-- ==== Sys2Proof/Laws/Operands.lean ====
section
/-! SUPPORT. The linear cell index is `16*x + y` and names each cell once; which cells a rectangle holds; the two halves. -/

namespace Sys2Proof.Machine

theorem cellIndex_eq (x : BitVec 5) (y : BitVec 4) : cellIndex x y = 16 * x.toNat + y.toNat := by
  rw [cellIndex, BitVec.toNat_append, ← Nat.shiftLeft_add_eq_or_of_lt y.isLt, Nat.shiftLeft_eq]
  omega

theorem cellIndex_gridIndex (x : BitVec 5) (y : BitVec 4) : cellIndex x y = gridIndex x.toNat y.toNat :=
  cellIndex_eq x y

theorem cellIndex_lt (x : BitVec 5) (y : BitVec 4) : cellIndex x y < Config.cells := (x ++ y).isLt

theorem gridIndex_eq (x y : Nat) : gridIndex x y = 16 * x + y := rfl

theorem cellIndex_inj {x x' : BitVec 5} {y y' : BitVec 4} :
    cellIndex x y = cellIndex x' y' ↔ x = x' ∧ y = y' := by
  constructor
  · intro h
    rw [cellIndex_eq, cellIndex_eq] at h
    have hy := y.isLt
    have hy' := y'.isLt
    exact ⟨BitVec.eq_of_toNat_eq (by omega), BitVec.eq_of_toNat_eq (by omega)⟩
  · rintro ⟨rfl, rfl⟩
    rfl

/-- Every index of the grid names a cell. -/
theorem exists_cellIndex {a : Nat} (h : a < Config.cells) : ∃ x y, cellIndex x y = a := by
  have h' : a < 512 := h
  refine ⟨BitVec.ofNat 5 (a / 16), BitVec.ofNat 4 (a % 16), ?_⟩
  rw [cellIndex_eq, BitVec.toNat_ofNat, BitVec.toNat_ofNat]
  omega

theorem mem_rectCells {x1 y1 x2 y2 a : Nat} :
    a ∈ rectCells x1 y1 x2 y2 ↔ ∃ x y, x1 ≤ x ∧ x < x2 ∧ y1 ≤ y ∧ y < y2 ∧ a = gridIndex x y := by
  simp only [rectCells, List.mem_flatMap, List.mem_map, List.mem_range'_1]
  constructor
  · rintro ⟨x, hx, y, hy, rfl⟩
    exact ⟨x, y, by omega, by omega, by omega, by omega, rfl⟩
  · rintro ⟨x, y, h1, h2, h3, h4, rfl⟩
    exact ⟨x, by omega, y, by omega, rfl⟩

/-- A rectangle inside the grid holds cell `(x, y)` exactly when its bounds do (40_framebuffer.md R116). -/
theorem cellIndex_mem_rectCells {x1 y1 x2 y2 : Nat} (hy2 : y2 ≤ 16) (x : BitVec 5) (y : BitVec 4) :
    cellIndex x y ∈ rectCells x1 y1 x2 y2 ↔ x1 ≤ x.toNat ∧ x.toNat < x2 ∧ y1 ≤ y.toNat ∧ y.toNat < y2 := by
  rw [mem_rectCells, cellIndex_eq]
  have hy := y.isLt
  constructor
  · rintro ⟨x', y', h1, h2, h3, h4, h5⟩
    rw [gridIndex_eq] at h5
    omega
  · rintro ⟨h1, h2, h3, h4⟩
    exact ⟨x.toNat, y.toNat, h1, h2, h3, h4, rfl⟩

theorem rectCells_lt {x1 y1 x2 y2 : Nat} (hx2 : x2 ≤ 32) (hy2 : y2 ≤ 16) :
    ∀ a ∈ rectCells x1 y1 x2 y2, a < Config.cells := by
  intro a ha
  obtain ⟨x, y, -, h2, -, h4, rfl⟩ := mem_rectCells.1 ha
  rw [gridIndex_eq]
  change _ < 512
  omega

theorem allCells_lt : ∀ a ∈ allCells, a < Config.cells :=
  rectCells_lt (x2 := 32) (y2 := 16) le_rfl le_rfl

theorem cellIndex_mem_allCells (x : BitVec 5) (y : BitVec 4) : cellIndex x y ∈ allCells := by
  have hx := x.isLt
  have hy := y.isLt
  exact (cellIndex_mem_rectCells (x2 := 32) (y2 := 16) le_rfl x y).2 (by omega)

theorem rectEmpty_iff {x1 : BitVec 5} {y1 : BitVec 4} {x2 : BitVec 6} {y2 : BitVec 5} :
    rectEmpty x1 y1 x2 y2 = true ↔ x2.toNat ≤ x1.toNat ∨ y2.toNat ≤ y1.toNat := by
  simp [rectEmpty]

theorem rectBeyond_iff {x2 : BitVec 6} {y2 : BitVec 5} :
    rectBeyond x2 y2 = true ↔ 32 < x2.toNat ∨ 16 < y2.toNat := by
  simp [rectBeyond, Config.cols, Config.rows]

theorem rectOutOfRange_iff {x1 : BitVec 5} {y1 : BitVec 4} {x2 : BitVec 6} {y2 : BitVec 5} :
    rectOutOfRange x1 y1 x2 y2 = true ↔
      (x1.toNat < x2.toNat ∧ y1.toNat < y2.toNat) ∧ (32 < x2.toNat ∨ 16 < y2.toNat) := by
  simp [rectOutOfRange, rectEmpty, rectBeyond_iff]

theorem upperRow_toNat (r : BitVec 3) : (upperRow r).toNat = r.toNat := by
  have h := r.isLt
  simp only [upperRow, BitVec.toNat_setWidth]
  omega

theorem lowerRow_toNat : ∀ r : BitVec 3, (lowerRow r).toNat = r.toNat + 8 := by decide

end Sys2Proof.Machine
end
_____
Go through the material and set every line down again exactly.

-- ==== Sys2Proof/Laws/Operands.lean ====
section
/-! SUPPORT. The linear cell index is `16*x + y` and names each cell once; which cells a rectangle holds; the two halves. -/

namespace Sys2Proof.Machine

theorem cellIndex_eq (x : BitVec 5) (y : BitVec 4) : cellIndex x y = 16 * x.toNat + y.toNat := by
  rw [cellIndex, BitVec.toNat_append, ← Nat.shiftLeft_add_eq_or_of_lt y.isLt, Nat.shiftLeft_eq]
  omega

theorem cellIndex_gridIndex (x : BitVec 5) (y : BitVec 4) : cellIndex x y = gridIndex x.toNat y.toNat :=
  cellIndex_eq x y

theorem cellIndex_lt (x : BitVec 5) (y : BitVec 4) : cellIndex x y < Config.cells := (x ++ y).isLt

theorem gridIndex_eq (x y : Nat) : gridIndex x y = 16 * x + y := rfl

theorem cellIndex_inj {x x' : BitVec 5} {y y' : BitVec 4} :
    cellIndex x y = cellIndex x' y' ↔ x = x' ∧ y = y' := by
  constructor
  · intro h
    rw [cellIndex_eq, cellIndex_eq] at h
    have hy := y.isLt
    have hy' := y'.isLt
    exact ⟨BitVec.eq_of_toNat_eq (by omega), BitVec.eq_of_toNat_eq (by omega)⟩
  · rintro ⟨rfl, rfl⟩
    rfl

/-- Every index of the grid names a cell. -/
theorem exists_cellIndex {a : Nat} (h : a < Config.cells) : ∃ x y, cellIndex x y = a := by
  have h' : a < 512 := h
  refine ⟨BitVec.ofNat 5 (a / 16), BitVec.ofNat 4 (a % 16), ?_⟩
  rw [cellIndex_eq, BitVec.toNat_ofNat, BitVec.toNat_ofNat]
  omega

theorem mem_rectCells {x1 y1 x2 y2 a : Nat} :
    a ∈ rectCells x1 y1 x2 y2 ↔ ∃ x y, x1 ≤ x ∧ x < x2 ∧ y1 ≤ y ∧ y < y2 ∧ a = gridIndex x y := by
  simp only [rectCells, List.mem_flatMap, List.mem_map, List.mem_range'_1]
  constructor
  · rintro ⟨x, hx, y, hy, rfl⟩
    exact ⟨x, y, by omega, by omega, by omega, by omega, rfl⟩
  · rintro ⟨x, y, h1, h2, h3, h4, rfl⟩
    exact ⟨x, by omega, y, by omega, rfl⟩

/-- A rectangle inside the grid holds cell `(x, y)` exactly when its bounds do (40_framebuffer.md R116). -/
theorem cellIndex_mem_rectCells {x1 y1 x2 y2 : Nat} (hy2 : y2 ≤ 16) (x : BitVec 5) (y : BitVec 4) :
    cellIndex x y ∈ rectCells x1 y1 x2 y2 ↔ x1 ≤ x.toNat ∧ x.toNat < x2 ∧ y1 ≤ y.toNat ∧ y.toNat < y2 := by
  rw [mem_rectCells, cellIndex_eq]
  have hy := y.isLt
  constructor
  · rintro ⟨x', y', h1, h2, h3, h4, h5⟩
    rw [gridIndex_eq] at h5
    omega
  · rintro ⟨h1, h2, h3, h4⟩
    exact ⟨x.toNat, y.toNat, h1, h2, h3, h4, rfl⟩

theorem rectCells_lt {x1 y1 x2 y2 : Nat} (hx2 : x2 ≤ 32) (hy2 : y2 ≤ 16) :
    ∀ a ∈ rectCells x1 y1 x2 y2, a < Config.cells := by
  intro a ha
  obtain ⟨x, y, -, h2, -, h4, rfl⟩ := mem_rectCells.1 ha
  rw [gridIndex_eq]
  change _ < 512
  omega

theorem allCells_lt : ∀ a ∈ allCells, a < Config.cells :=
  rectCells_lt (x2 := 32) (y2 := 16) le_rfl le_rfl

theorem cellIndex_mem_allCells (x : BitVec 5) (y : BitVec 4) : cellIndex x y ∈ allCells := by
  have hx := x.isLt
  have hy := y.isLt
  exact (cellIndex_mem_rectCells (x2 := 32) (y2 := 16) le_rfl x y).2 (by omega)

theorem rectEmpty_iff {x1 : BitVec 5} {y1 : BitVec 4} {x2 : BitVec 6} {y2 : BitVec 5} :
    rectEmpty x1 y1 x2 y2 = true ↔ x2.toNat ≤ x1.toNat ∨ y2.toNat ≤ y1.toNat := by
  simp [rectEmpty]

theorem rectBeyond_iff {x2 : BitVec 6} {y2 : BitVec 5} :
    rectBeyond x2 y2 = true ↔ 32 < x2.toNat ∨ 16 < y2.toNat := by
  simp [rectBeyond, Config.cols, Config.rows]

theorem rectOutOfRange_iff {x1 : BitVec 5} {y1 : BitVec 4} {x2 : BitVec 6} {y2 : BitVec 5} :
    rectOutOfRange x1 y1 x2 y2 = true ↔
      (x1.toNat < x2.toNat ∧ y1.toNat < y2.toNat) ∧ (32 < x2.toNat ∨ 16 < y2.toNat) := by
  simp [rectOutOfRange, rectEmpty, rectBeyond_iff]

theorem upperRow_toNat (r : BitVec 3) : (upperRow r).toNat = r.toNat := by
  have h := r.isLt
  simp only [upperRow, BitVec.toNat_setWidth]
  omega

theorem lowerRow_toNat : ∀ r : BitVec 3, (lowerRow r).toNat = r.toNat + 8 := by decide

end Sys2Proof.Machine
end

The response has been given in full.